*ASSIGNMENT*. Print, exactly as they appear in the listing below, the lines from the line with "FSQRT (R104). -/" to the line with "def execFcmp (d", with both end lines kept.
>>>
-- ==== Sys2Proof/Machine/Fp.lean ====
section
/-! DEFINITION. The scalar floating-point forms (R103 to R109): operands read under R39, one rounding under FPCTL, flags
into FPFLG, narrow results written with zero upper bits. -/

namespace Sys2Proof.Machine

open Sys2Proof Host

/-- Write f[rd] and add flags (R103). -/
def State.writeF (s : State) (d : Fin 32) (r : Nat × Flags) : State :=
  s.retire ((s.me.setF d (BitVec.ofNat 64 r.1)).addFlags r.2) 4

/-- A form of two operands in precision p. -/
def State.fp2 (s : State) (d a b : Fin 32) (p : Fin 4) (f : Fmt → Round → Opnd → Opnd → Nat × Flags) : State :=
  s.writeF d (f (fmtOf p) s.me.rounding (s.me.readFp p a) (s.me.readFp p b))

/-- FADD (R104). -/
def execFadd (d a b : Fin 32) (p : Fin 4) (s : State) : Outcome State Fault Refusal :=
  .next (s.fp2 d a b p fadd)

/-- FSUB (R104). -/
def execFsub (d a b : Fin 32) (p : Fin 4) (s : State) : Outcome State Fault Refusal :=
  .next (s.fp2 d a b p fsub)

/-- FMUL (R104). -/
def execFmul (d a b : Fin 32) (p : Fin 4) (s : State) : Outcome State Fault Refusal :=
  .next (s.fp2 d a b p fmul)

/-- FDIV (R104). -/
def execFdiv (d a b : Fin 32) (p : Fin 4) (s : State) : Outcome State Fault Refusal :=
  .next (s.fp2 d a b p fdiv)

/-- FMIN (R106). -/
def execFmin (d a b : Fin 32) (p : Fin 4) (s : State) : Outcome State Fault Refusal :=
  .next (s.fp2 d a b p (fun f _ => fminmax f false))

/-- FMAX (R106). -/
def execFmax (d a b : Fin 32) (p : Fin 4) (s : State) : Outcome State Fault Refusal :=
  .next (s.fp2 d a b p (fun f _ => fminmax f true))

/-- FSQRT (R104). -/
def execFsqrt (d a : Fin 32) (p : Fin 4) (s : State) : Outcome State Fault Refusal :=
  .next (s.writeF d (fsqrt (fmtOf p) s.me.rounding (s.me.readFp p a)))

/-- FCMP (R107): 1 or 0 to x[rd]. -/
def execFcmp (d a b : Fin 32) (p k : Fin 4) (s : State) : Outcome State Fault Refusal :=
  let r := fcompare k (s.me.readFp p a) (s.me.readFp p b)
  .next (s.retire ((s.me.setX d (boolWord r.1)).addFlags r.2) 4)

/-- The magnitude of a with the sign that `sgn` gives of both signs (R108). -/
def State.signOp (s : State) (d a b : Fin 32) (p : Fin 4) (sgn : Bool → Bool → Bool) : State :=
  let f := fmtOf p
  let x := (s.me.readFp p a).bits
  let y := (s.me.readFp p b).bits
  let top := 2 ^ (f.eb + f.mb)
  s.writeF d (x % top + (if sgn (x / top % 2 == 1) (y / top % 2 == 1) then top else 0), 0)

/-- FSGN (R108): the sign of b. -/
def execFsgn (d a b : Fin 32) (p : Fin 4) (s : State) : Outcome State Fault Refusal :=
  .next (s.signOp d a b p (fun _ y => y))

/-- FSGN.N (R108): the inverted sign of b. -/
def execFsgnN (d a b : Fin 32) (p : Fin 4) (s : State) : Outcome State Fault Refusal :=
  .next (s.signOp d a b p (fun _ y => !y))

/-- FSGN.X (R108): the exclusive OR of both signs. -/
def execFsgnX (d a b : Fin 32) (p : Fin 4) (s : State) : Outcome State Fault Refusal :=
  .next (s.signOp d a b p (fun x y => x != y))

/-- FCLASS (R108): one class bit to x[rd]. -/
def execFclass (d a : Fin 32) (p : Fin 4) (s : State) : Outcome State Fault Refusal :=
  .next (s.writeX d (BitVec.ofNat 64 (fclass (fmtOf p) (s.me.readFp p a))) 4)

/-- FMV (R108): f to f, all 64 bits. -/
def execFmv (d a : Fin 32) (s : State) : Outcome State Fault Refusal :=
  .next (s.retire (s.me.setF d (s.me.readF a)) 4)

/-- FMV.X (R108): f to x. -/
def execFmvX (d a : Fin 32) (s : State) : Outcome State Fault Refusal :=
  .next (s.writeX d (s.me.readF a) 4)

/-- FMV.F (R108): x to f. -/
def execFmvF (d a : Fin 32) (s : State) : Outcome State Fault Refusal :=
  .next (s.retire (s.me.setF d (s.me.readX a)) 4)

/-- A fused form: the product negated, c negated (R105). -/
def State.fused (s : State) (d a b c : Fin 32) (p : Fin 4) (np nc : Bool) : State :=
  s.writeF d (fmadd (fmtOf p) s.me.rounding np nc (s.me.readFp p a) (s.me.readFp p b) (s.me.readFp p c))

/-- FMA (R105): a × b + c. -/
def execFma (d a b c : Fin 32) (p : Fin 4) (s : State) : Outcome State Fault Refusal :=
  .next (s.fused d a b c p false false)

/-- FMS (R105): a × b − c. -/
def execFms (d a b c : Fin 32) (p : Fin 4) (s : State) : Outcome State Fault Refusal :=
  .next (s.fused d a b c p false true)

/-- FNMA (R105): −(a × b) + c. -/
def execFnma (d a b c : Fin 32) (p : Fin 4) (s : State) : Outcome State Fault Refusal :=
  .next (s.fused d a b c p true false)

/-- FNMS (R105): −(a × b) − c. -/
def execFnms (d a b c : Fin 32) (p : Fin 4) (s : State) : Outcome State Fault Refusal :=
  .next (s.fused d a b c p true true)

/-! ## Conversions (R109, R83) -/

/-- The floating type of a code of R83. -/
def fmtOfCode (t : Nat) : Fmt := if t = 0 then fp64 else if t = 1 then fp32 else if t = 2 then fp16 else bf16
/-- Width and signedness of the integer type of a code of R83. -/
def intBits (t : Nat) : Nat := if t < 10 then 8 else if t < 12 then 16 else if t < 14 then 32 else if t < 16 then 64 else 4
def intSigned (t : Nat) : Bool := t % 2 == 0

/-- Whether a conversion to type `t` takes an RNGST step (R109). -/
def Strand.stepsFor (u : Strand) (t : Nat) : Bool := u.stochastic && decide (t < 4) && stochasticFmt (fmtOfCode t)

/-- FCVT (R109): source type `sz`, destination type `t`, both codes of R83. -/
def execFcvt (d a : Fin 32) (t sz : Fin 32) (s : State) : Outcome State Fault Refusal :=
  let u := s.me
  let steps := u.stepsFor t.val
  let rnd := if steps then some (rndBits u.rngst) else none
  let u' := if steps then { u with rngst := rngStep u.rngst } else u
  if t.val < 4 then
    let r := if sz.val < 4 then cvtFloat (fmtOfCode sz.val) (fmtOfCode t.val) u.rounding rnd ((fmtOfCode sz.val).readReg (u.readF a))
      else cvtOfInt (fmtOfCode t.val) u.rounding rnd (intOf (intSigned sz.val) (intBits sz.val) (u.readX a).toNat)
    .next (s.retire ((u'.setF d (BitVec.ofNat 64 r.1)).addFlags r.2) 4)
  else
    let r := cvtToInt u.rounding (intSigned t.val) (intBits t.val) ((fmtOfCode sz.val).readReg (u.readF a))
    .next (s.retire ((u'.setX d (BitVec.ofInt 64 r.1)).addFlags r.2) 4)

end Sys2Proof.Machine
end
<<<
*SOLUTION TO THIS TASK*.
/-- FSQRT (R104). -/
def execFsqrt (d a : Fin 32) (p : Fin 4) (s : State) : Outcome State Fault Refusal :=
  .next (s.writeF d (fsqrt (fmtOf p) s.me.rounding (s.me.readFp p a)))

/-- FCMP (R107): 1 or 0 to x[rd]. -/
def execFcmp (d a b : Fin 32) (p k : Fin 4) (s : State) : Outcome State Fault Refusal :=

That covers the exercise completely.